Šime Spitzer (born Shimon Spitzer; 18 October 1892 - October 1941) was a Croatian Zionist, notable member of the Jewish community Zagreb and general secretary of the "Federation of Jewish confessional communities of Yugoslavia" (Savez jevrejskih vjeroispovjednih općina Jugoslavije - SJVOJ).

==Life==
Spitzer was born in Đakovo on 18 October 1892 to a Jewish family. From his early youth, he was a member of the Zionist and Jewish organizations in Croatia.

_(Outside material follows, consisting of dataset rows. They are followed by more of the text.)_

/-- The text engine of a side's cluster has a command of the side that it may perform. -/
def Mach.textReady (m : Mach) (k : Nat) : Bool := match (m.side k).tq with
  | [] => false
  | c :: _ => !m.markBlocks k 3 c.tick
/-- The turn of a side at its cluster's text engine (R181): round robin from the context behind the one served last. -/
def Mach.textTurn (m : Mach) (k : Nat) : Bool :=
  let base := k / 16 * 16
  let first := (m.cluster (clusterOf k)).served + 1
  ((List.range 16).map fun i => base + (first + i) % 16).find? m.textReady == some k

/-- TEXT_COMMAND_EXECUTE (R181, R381): the oldest command of a side's T queue, when the engine has come round to the side.
DESIGN CHOICE, unsafe (log 89). -/
def execTextCommandExecute (side : BitVec 10) (s : State) : Host.Outcome State Fault Refusal :=
  run (fun m =>
    let k := side.toNat
    match (m.side k).tq with
    | [] => m
    | c :: r =>
      if !m.textTurn k then m
      else
        let a := m.engAcc k c.asn c.lvl
        let ((p, st), m1) := m.txRun a c (m.side k).text
        match st with
        | some (.wait closes) => if closes then m.closeBatch a.die else m
        | _ =>
          let (status, detail, stop) := TxStop.report c p st
          match m1.txResult a c p status detail with
          | none => m
          | some m =>
            (m.modCluster (clusterOf k) fun c => { c with served := k % 16 }).modSide k fun s =>
              { s with tq := r, text := p.ctx, tstop := stop.or s.tstop }) s

end Sys2Proof.Machine
end

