/-- NOTIFY_WRITE (R92). -/
def execNotifyWrite (w : BitVec 7) (v : Word) (s : State) : Host.Outcome State Fault Refusal := run (fun m => m.hostWrite w.toNat 0x10 v) s
/-- HOSTIRQ_CLEAR (R91): a 1 clears its cause. -/
def execHostirqClear (w : BitVec 7) (v : Word) (s : State) : Host.Outcome State Fault Refusal := run (fun m => m.hostWrite w.toNat 0x28 v) s
/-- IRQMASK_WRITE (R91, R94). -/
def execIrqmaskWrite (w : BitVec 7) (v : Word) (s : State) : Host.Outcome State Fault Refusal := run (fun m => m.hostWrite w.toNat 0x30 v) s

/-- REGISTER_WRITE (R6): a write of a doubleword that has no row of its own: the host's to a client window, the monitor's to the other pages of
device register space.
DESIGN CHOICE, unsafe (log 127). -/
def execRegisterWrite (mpa : BitVec 52) (v : Word) (s : State) : Host.Outcome State Fault Refusal :=
  run (fun m => match region mpa.toNat with
    | .dev d p o =>
      if !pageAssigned d p || o % 8 ≠ 0 then m
      else if 0x100 ≤ p then m.hostWrite (pageWindow p) o v
      else m.devWrite d p o 8 v.toNat
    | _ => m) s

/-- UNSUPPORTED_REQUEST (R88): a host request outside BAR0 completes as an unsupported request and reaches nothing. -/
def execUnsupportedRequest (_w : BitVec 7) (s : State) : Host.Outcome State Fault Refusal := run id s

/-! ## Requests (R93, R96, R98) -/

/-- A field of a request slot: `n` bytes from byte `lo` on. -/
def rqF (r lo n : Nat) : Nat := r / 256 ^ lo % 256 ^ n

/-- The next request of a window with one of some opcodes is copied, and head advances (R93, R98). -/
def Mach.takeReq (m : Mach) (w : Nat) (want : Nat → Bool) (k : Nat → Mach → Mach) : Mach :=
  let x := m.win w
  let head := x.reqhead.toNat
  if !x.ready || x.halted || x.unassigned || head = x.rqtail.toNat % 128 then m
  else
    let r := x.rd (0x1000 + 128 * head) 128
    if want (rqF r 0 1) then k r (m.modWin w fun x => { x with reqhead := BitVec.ofNat 7 ((head + 1) % 128) }) else m

/-- Queue a completion (R97). DESIGN CHOICE, unsafe (log 155): one that is no job's own, a CANCEL's or a QUERY's of a job of an earlier epoch
included, leaves bit 1 of byte 5 clear. -/
def Mach.complete (m : Mach) (w : Nat) (tag status : Nat) (job units cause : Nat) (noIrq : Bool) : Mach :=
  m.withDev fun d =>
    { d with compls := d.compls ++ [{ w := w, tag := BitVec.ofNat 32 tag, status := BitVec.ofNat 8 status, epoch := none, noIrq := noIrq
                                      job := w64 job, units := w64 units, cause := w64 cause }] }

/-- The die on which a partition's image makes its records: the lowest with its context enabled. -/
def Mach.partDie (m : Mach) (p : BitVec 4) : Nat := ((List.range 4).find? fun d => (m.pctx d p).en).getD 0

/-- A counter record of R107. -/
def crecBits (level parent : Nat) (w4 w5 pending : Nat) : Nat :=
  level * 2 ^ 61 + pending + parent * 2 ^ 128 + w4 * 2 ^ 256 + w5 * 2 ^ 320

/-- The records of a job of one launch (R98): job, phase, graph and launch at consecutive places from `a` on. None when the memory cannot
be written.
DESIGN CHOICE, unsafe (log 25). -/
def Mach.makeRecs (m : Mach) (die : Nat) (p : BitVec 4) (a vd cls asn gsize stride n mbs : Nat) : Option Mach :=
  let put := fun (mo : Option Mach) (x v : Nat) => mo.bind fun m => m.recPut die p x 64 v
  let mo := put (some m) a (crecBits 4 0 (vd + 2 ^ 8) 0 1)
  let mo := put mo (a + 64) (crecBits 3 a vd 0 1)
  let mo := put mo (a + 128) (crecBits 2 (a + 64) vd 0 1)
  let mo := put mo (a + 192) (crecBits 1 (a + 128) (vd + cls * 2 ^ 6) (asn + gsize * 2 ^ 24 + stride * 2 ^ 32) n)
  put mo (a + 256) mbs

/-- Push the unit records of a job, one by one or a gang at once: how many stand in the ring. -/
def Mach.pushUnits (m : Mach) (die : Nat) (p : BitVec 4) (vd cls : Nat) : List (List (BitVec 256)) → Nat → Nat × Mach
  | [], c => (c, m)
  | rs :: l, c =>
    match m.pushBack die p vd cls rs with
    | (0, m) => m.pushUnits die p vd cls l (c + rs.length)
    | (_, _) => (c, m)

/-- A SUBMIT that R96 calls malformed.
DEDUCED, unsafe (log 119). -/
def submitBad (r : Nat) : Bool :=
  let n := rqF r 2 2
  rqF r 1 1 / 4 ≠ 0 || n = 0 || (rqF r 1 1 / 2 % 2 = 1 && 16 < n) || rqF r 8 8 ≠ 0 || rqF r 32 2 = 0xffff || 4 ≤ rqF r 34 1 || rqF r 35 1 ≠ 0
    || rqF r 40 8 ≠ 0 || rqF r 112 16 ≠ 0

/-- A job from a well-formed SUBMIT (R98). -/
def Mach.makeJob (m : Mach) (vd : Nat) (p : BitVec 4) (r : Nat) : Mach :=
  let tag := rqF r 4 4
  let noIrq := rqF r 1 1 % 2 = 1
  let n := rqF r 2 2
  let gang := rqF r 1 1 / 2 % 2 = 1 && 2 ≤ n
  let cls := rqF r 34 1
  let die := m.partDie p
  let full := m.complete vd tag 8 0 0 0 noIrq
  let a := ((m.part p.toNat).heap + 63) / 64 * 64
  let m0 := m
  match m.makeRecs die p a vd cls (rqF r 32 2) (if gang then n else 0) (rqF r 36 4) n (rqF r 48 64) with
  | none => full
  | some m =>
    let rec_ := fun i => BitVec.ofNat 256 (rqF r 16 8 + (rqF r 24 8 + i * rqF r 36 4) % 2 ^ 64 * 2 ^ 64 + (a + 192 + 2 * nb gang) * 2 ^ 192)
    let rs := (List.range n).map rec_
    let (c, m) := m.pushUnits die p vd cls (if gang then [rs] else rs.map fun x => [x]) 0
    if c = 0 then m0.complete vd tag 8 0 0 0 noIrq
    else
      let id := ((m.dev.given.get 0 vd) + 1) * 64 + vd
      let j : Job := { id := id, vd := vd, pid := p, ppa := a, tag := BitVec.ofNat 32 tag, noIrq := noIrq, epoch := (m.win vd).epoch, full := c != n
                       mute := false, cancels := [], copies := m.listDies p }
      let m := (m.modPart p.toNat fun x => { x with heap := a + 320 }).withDev fun d =>
        { d with jobs := d.jobs ++ [j], given := d.given.set vd ((d.given.get 0 vd) + 1) }
      if c = n then m
      else
        -- The units that were not pushed never report: the launch counts the pushed ones only.
        let m := match m.crec die p (a + 192) with
          | some (l, m) => (m.recPut die p (a + 192) 64 (setFld l.val 0 0 32 c)).getD m
          | none => m
        (m.cancelRec die p a).2

/-- SUBMIT (R96, R98): the next request, when it is one.
DESIGN CHOICE, unsafe (log 121). -/
def execSubmit (vd : BitVec 6) (s : State) : Host.Outcome State Fault Refusal :=
  run (fun m => m.takeReq vd.toNat (· == 1) fun r m =>
    let w := vd.toNat
    let noIrq := rqF r 1 1 % 2 = 1
    match (m.vd w).pid with
    | none => m
    | some p =>
      if submitBad r then m.complete w (rqF r 4 4) 2 0 0 0 noIrq
      else if (m.pctx (m.partDie p) p).asnCount ≤ rqF r 32 2 then m.complete w (rqF r 4 4) 3 0 0 0 noIrq
      else m.makeJob w p r) s

/-- A CANCEL or QUERY with nonzero bytes where zero is given. -/
def jobReqBad (r : Nat) : Bool := rqF r 1 3 ≠ 0 || rqF r 16 112 ≠ 0

/-- A job id that the image gave to a virtual device.
DESIGN CHOICE, unsafe (log 120). -/
def Mach.gaveJob (m : Mach) (vd id : Nat) : Bool := id % 64 = vd && 1 ≤ id / 64 && id / 64 ≤ m.dev.given.get 0 vd

/-- REQUEST_CANCEL (R98, R119): an open job is cancelled at job level, and the request completes after the job.
DESIGN CHOICE, safe (log 134). -/
def execRequestCancel (vd : BitVec 6) (s : State) : Host.Outcome State Fault Refusal :=
  run (fun m => m.takeReq vd.toNat (· == 2) fun r m =>
    let w := vd.toNat
    let tag := rqF r 4 4
    let id := rqF r 8 8
    if jobReqBad r then m.complete w tag 2 0 0 0 false
    else if !m.gaveJob w id then m.complete w tag 4 id 0 0 false
    else match m.dev.jobs.find? fun j => j.id == id && !j.mute with
      | none => m.complete w tag 0 id 0 0 false
      | some j =>
        let m := if m.dev.ended.contains (j.pid, j.ppa) then m else (m.cancelRec (m.partDie j.pid) j.pid j.ppa).2
        m.withDev fun d =>
          { d with jobs := d.jobs.map fun x => if x.id = id then { x with cancels := x.cancels ++ [BitVec.ofNat 32 tag] } else x }) s

/-- QUERY (R97, R98): the units of a job that have not yet ended. -/
def execQuery (vd : BitVec 6) (s : State) : Host.Outcome State Fault Refusal :=
  run (fun m => m.takeReq vd.toNat (· == 3) fun r m =>
    let w := vd.toNat
    let tag := rqF r 4 4
    let id := rqF r 8 8
    if jobReqBad r then m.complete w tag 2 0 0 0 false
    else if !m.gaveJob w id then m.complete w tag 4 id 0 0 false
    else match m.dev.jobs.find? fun j => j.id == id with
      | none => m.complete w tag 0 id 0 0 false
      | some j =>
        let (n, m) := match m.crec (m.partDie j.pid) j.pid (j.ppa + 192) with
          | some (l, m) => (l.pending, m)
          | none => (0, m)
        m.complete w tag 0 id n 0 false) s

/-- REQUEST_NOP (R96, R101): it completes; an unknown opcode is malformed, and the physical function refuses what it does not serve, a
SUBMIT without an interrupt when its flag says so (R94).
DESIGN CHOICE, safe (log 122). -/
def execRequestNop (w : BitVec 7) (s : State) : Host.Outcome State Fault Refusal :=
  run (fun m =>
    let n := w.toNat
    m.takeReq n (fun o => o = 5 || o = 0 || 6 ≤ o || (n = 64 && o ≠ 4)) fun r m =>
      let ok := rqF r 0 1 = 5
      let bad := rqF r 1 3 ≠ 0 || rqF r 8 120 ≠ 0
      let quiet := rqF r 0 1 = 1 && rqF r 1 1 % 2 = 1
      m.complete n (rqF r 4 4) (if ok then (if bad then 2 else 0) else if n = 64 then 3 else 2) 0 0 0 quiet) s

/-! ## Quotes (R31, R32, R99) -/

/-- The leaf that the next quote takes (R31): the current block's next, or the first of the next fuse's block; none when both are spent. -/
def Dev.nextLeaf (d : Dev) : Option (Nat × Dev) :=
  match d.quoteBlock with
  | some b =>
    if d.quoteLeaf < 1024 then some (1024 * b + d.quoteLeaf, { d with quoteLeaf := d.quoteLeaf + 1 })
    else if d.fuses.burnt < 1024 then
      some (1024 * d.fuses.burnt, { d with quoteBlock := some d.fuses.burnt, quoteLeaf := 1, fuses := { d.fuses with burnt := d.fuses.burnt + 1 } })
    else none
  | none =>
    if d.fuses.burnt < 1024 then
      some (1024 * d.fuses.burnt, { d with quoteBlock := some d.fuses.burnt, quoteLeaf := 1, fuses := { d.fuses with burnt := d.fuses.burnt + 1 } })
    else none

/-- The bytes of a quote (R99). -/
def quoteLen (c : Nat) : Nat := 112 + 8 * c + 4963

/-- Sign a quote (R32): its record and the signature as a number, or status 3 without a usable identity key, or 5 (R31). -/
def Mach.quote (m : Mach) (nonce : Nat) (digest : BitVec 256) (caps : List Word) : Except Nat (Nat × Mach) :=
  let lcs := m.dev.fuses.lcs
  if lcs = 0 || lcs = 3 then .error 3
  else match m.dev.nextLeaf with
    | none => .error 5
    | some (leaf, d) =>
      let cs := caps.take 64
      let c := cs.length
      -- A signature begins with its leaf index, three bytes with the most significant first (RFC 8391).
      let bytes := leBytes 1 4 ++ leBytes leaf 4 ++ leBytes nonce 32 ++ leBytes m.dev.monDigest.toNat 32 ++ leBytes digest.toNat 32
        ++ leBytes lcs.toNat 1 ++ leBytes 0 3 ++ leBytes c 4 ++ cs.flatMap (fun e => leBytes e.toNat 8)
        ++ beBytes leaf 3 ++ (List.range 4960).map fun i => Config.freeQuote (4960 * leaf + i)
      .ok (leNat bytes, { m with dev := d })
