/-- No store of the current level waits for its probe or has failed, so that a drain point goes on at once (R55). -/
def noPending (m : Mach) : Bool := (m.att m.myAcc.grp).all fun e => e.lvl != m.me.level
/-- An older instruction of the sequencer holds a release back no longer (R188, R189). -/
def settledBefore (m : Mach) : Bool := !m.stripOpen && m.queueDone && m.loadsDone
/-- No older access of the sequencer holds a store or an atomic back (R188, R310, R330). -/
def storeFree (m : Mach) (va : Word) : Bool := !m.behindRead va && !m.behindAcq && !m.behindCommit
/-- The store of an `stl`: what it sends beyond the package is complete with its acknowledgement (R330). `m` is the machine before it. -/
def relMarked (m t : Mach) : Mach :=
  t.withDev fun d => { d with ext := d.ext.take m.dev.ext.length ++ (d.ext.drop m.dev.ext.length).map fun e => { e with rel := some d.cur } }
/-- A read of `w` bytes has its value now: `m` has passed the rights check with `r`; the value, its poison and the machine after it. One that its
owner on another die answers needs that die's clock at or past the reader's, and an acquire of device scope or wider (`wide`) its own die's at
or past the owner's (R199). -/
def readsNow (m : Mach) (va : Word) (r : Rights) (w : Nat) (wide : Bool) : Option ((Nat × Bool) × Mach) :=
  let a := m.myAcc
  let v := a.addr va
  if m.heldByOther a v || (m.readGone a v).isSome then none
  else
    let (o, m) := m.outside a r v
    if o.isSome then none
    else
      match m.remoteDie a v with
      | (none, m) => some (m.readBytes a r v w false)
      | (some (d, mpa), m) =>
        let m := m.closeFor a.die mpa
        if m.remoteOk a.die d && (!wide || m.replyOk a.die d) then some (m.readBytes a r v w false) else none
/-- The same read waits at its owner: the owner's die and the machine in which the batch that holds a write to its line has closed (R199). -/
def readsLater (m : Mach) (va : Word) (r : Rights) (wide : Bool) : Option (Nat × Mach) :=
  let a := m.myAcc
  let v := a.addr va
  if m.heldByOther a v || (m.readGone a v).isSome then none
  else
    let (o, m) := m.outside a r v
    if o.isSome then none
    else
      match m.remoteDie a v with
      | (none, _) => none
      | (some (d, mpa), m) =>
        let m := m.closeFor a.die mpa
        if m.remoteOk a.die d && (!wide || m.replyOk a.die d) then none else some (d, m)
/-- A remote read joins those that wait, and its destination is empty (R135, R199). -/
def remoteSent (m : Mach) (o : Nat) (r : Rights) (d : Reg) (va : Word) (sz : Nat) (n : Bool) (acq : Option Scope) : Mach :=
  (m.empty d).withDev fun x => { x with remote := x.remote ++
    [{ die := BitVec.ofNat 2 o, clock := m.vcList m.myAcc.die, who := x.cur, d := d, sz := sz, zx := n, pid := m.myAcc.pid, asn := m.myAcc.asn
       va := va, tick := m.tickOf x.cur, acq := acq, home := r.home }] }

end Sys2Proof.Claims

section
open Sys2Proof Sys2Proof.Machine Sys2Proof.Claims

/-- `ld` and `lda` (R329, R330, R135): an aligned address whose page may be read, and a value that caches or the memory of the own die
hold, or that of another die whose clock is far enough: the extended value goes on its way to the destination, which is empty until it
arrives; a read that its owner cannot answer yet waits there. An acquire comes first in `lda`. -/
def Obligations.LoadResults : Prop :=
  ∀ (s : State) (d : Reg) (a : Src) (sz : BitVec 2) (n : Bool) (off : BitVec 19) (r : Rights) (m1 m2 : Mach) (x : Nat) (p : Bool),
    let va := s.mach.val a + off.signExtend 64
    let w := 2 ^ sz.toNat
    s.mach.ready (some d) [a] [] = true → va.toNat % w = 0 → s.mach.behindAcq = false → s.mach.check s.mach.myAcc va .read = (.ok r, m1) →
      (readsNow m1 va r w false = some ((x, p), m2) → Goes (.ld d a sz n off) s ((m2.send d (extLd w n x) p).retire))
      ∧ (∀ o, readsLater m1 va r false = some (o, m2) → Goes (.ld d a sz n off) s (remoteSent m2 o r d va w n none).retire)
      ∧ ∀ sc, s.mach.stripOpen = false → let m3 := m1.acquireData s.mach.myAcc sc
          (readsNow m3 va r w (decide (4 ≤ scopeRank sc)) = some ((x, p), m2) → Goes (.lda d a sz n sc off) s ((m2.send d (extLd w n x) p).retire))
          ∧ ∀ o, readsLater m3 va r (decide (4 ≤ scopeRank sc)) = some (o, m2) →
              Goes (.lda d a sz n sc off) s (remoteSent m2 o r d va w n (some sc)).retire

He co-founded in Zagreb, in 1919, together with Aleksandar Licht and other Zionists the "Union of the Jewish confessional municipalities in the Kingdom of SHS" (Savez jevrejskih vjeroispovjednih općina u Kraljevini SHS), later known as "Federation of Jewish confessional communities of Yugoslavia" (Savez jevrejskih vjeroispovjednih općina Jugoslavije - SJVOJ).

In 1937 he was elected general secretary of the "SJVOJ". Spitzer election induced the rebellion among the Jews from the Jewish communities Sarajevo and Belgrade who favored their own nominee, the Sarajevo-born Mihael Levi. All Sarajevo and some Belgrade members of the central committee of the SJVOJ have resigned. They all asked that Spitzer, a nominee of the Jewish community Zagreb, resign. Leadership of the SJVOJ insisted on Spitzer election.

In 1937 Spitzer protested at the office of Žika Simonović, Minister of Justice in the Kingdom of Yugoslavia, against the antisemitic articles in the newspapers such as: "Balkan", "Mlada Hrvatska", "Erwache" and "Sturm". He also made an outcry toward the fact that the Protocols of the Elders of Zion are, again, distributed freely.

As early as 1933, and especially after the Anschluss in 1938, the expulsion of Jewish citizens became eminent. During the 1930s Spitzer and other notable members of the Jewish community Zagreb helped the refugee Jews from Austria and Nazi Germany. He headed the refugee relief committee in Belgrade. Spitzer and "Federation of Jewish confessional communities of Yugoslavia" cared for 11,200 refugee Jews. After the outbreak of World War II Jews from the Nazi Germany were strictly forbidden to directly immigrate into Mandatory Palestine. As Jews born in Austria and Germany they were considered, by the British authorities, enemy aliens. Only refugees who had already reached a neutral country were able to obtain immigration papers.

On 31 December 1939 three Yugoslav excursion boats, "Car Nikola", "Car Dušan" and "Kraljica Marija" were carrying refugees to a winter harbor in the city of Kladovo when the Danube river froze. On 22 September 1940, the refugees reached the Šabac in Serbia. There, under Spitzer leadership, ongoing aid was provided to the group. Spitzer tried desperately to obtain passage for the refugees and immigration certificates, so that they could legally proceed to Mandatory Palestine. Unfortunately, after the Axis occupation of Serbia in 1941, most of the refugees were murdered by the German occupation forces. Out of 1,400 Jewish refugees, only between 200 and 280 survived. In October 1941 Spitzer was murdered at the Banjica concentration camp. He was survived by his wife who later made Aliyah to Israel.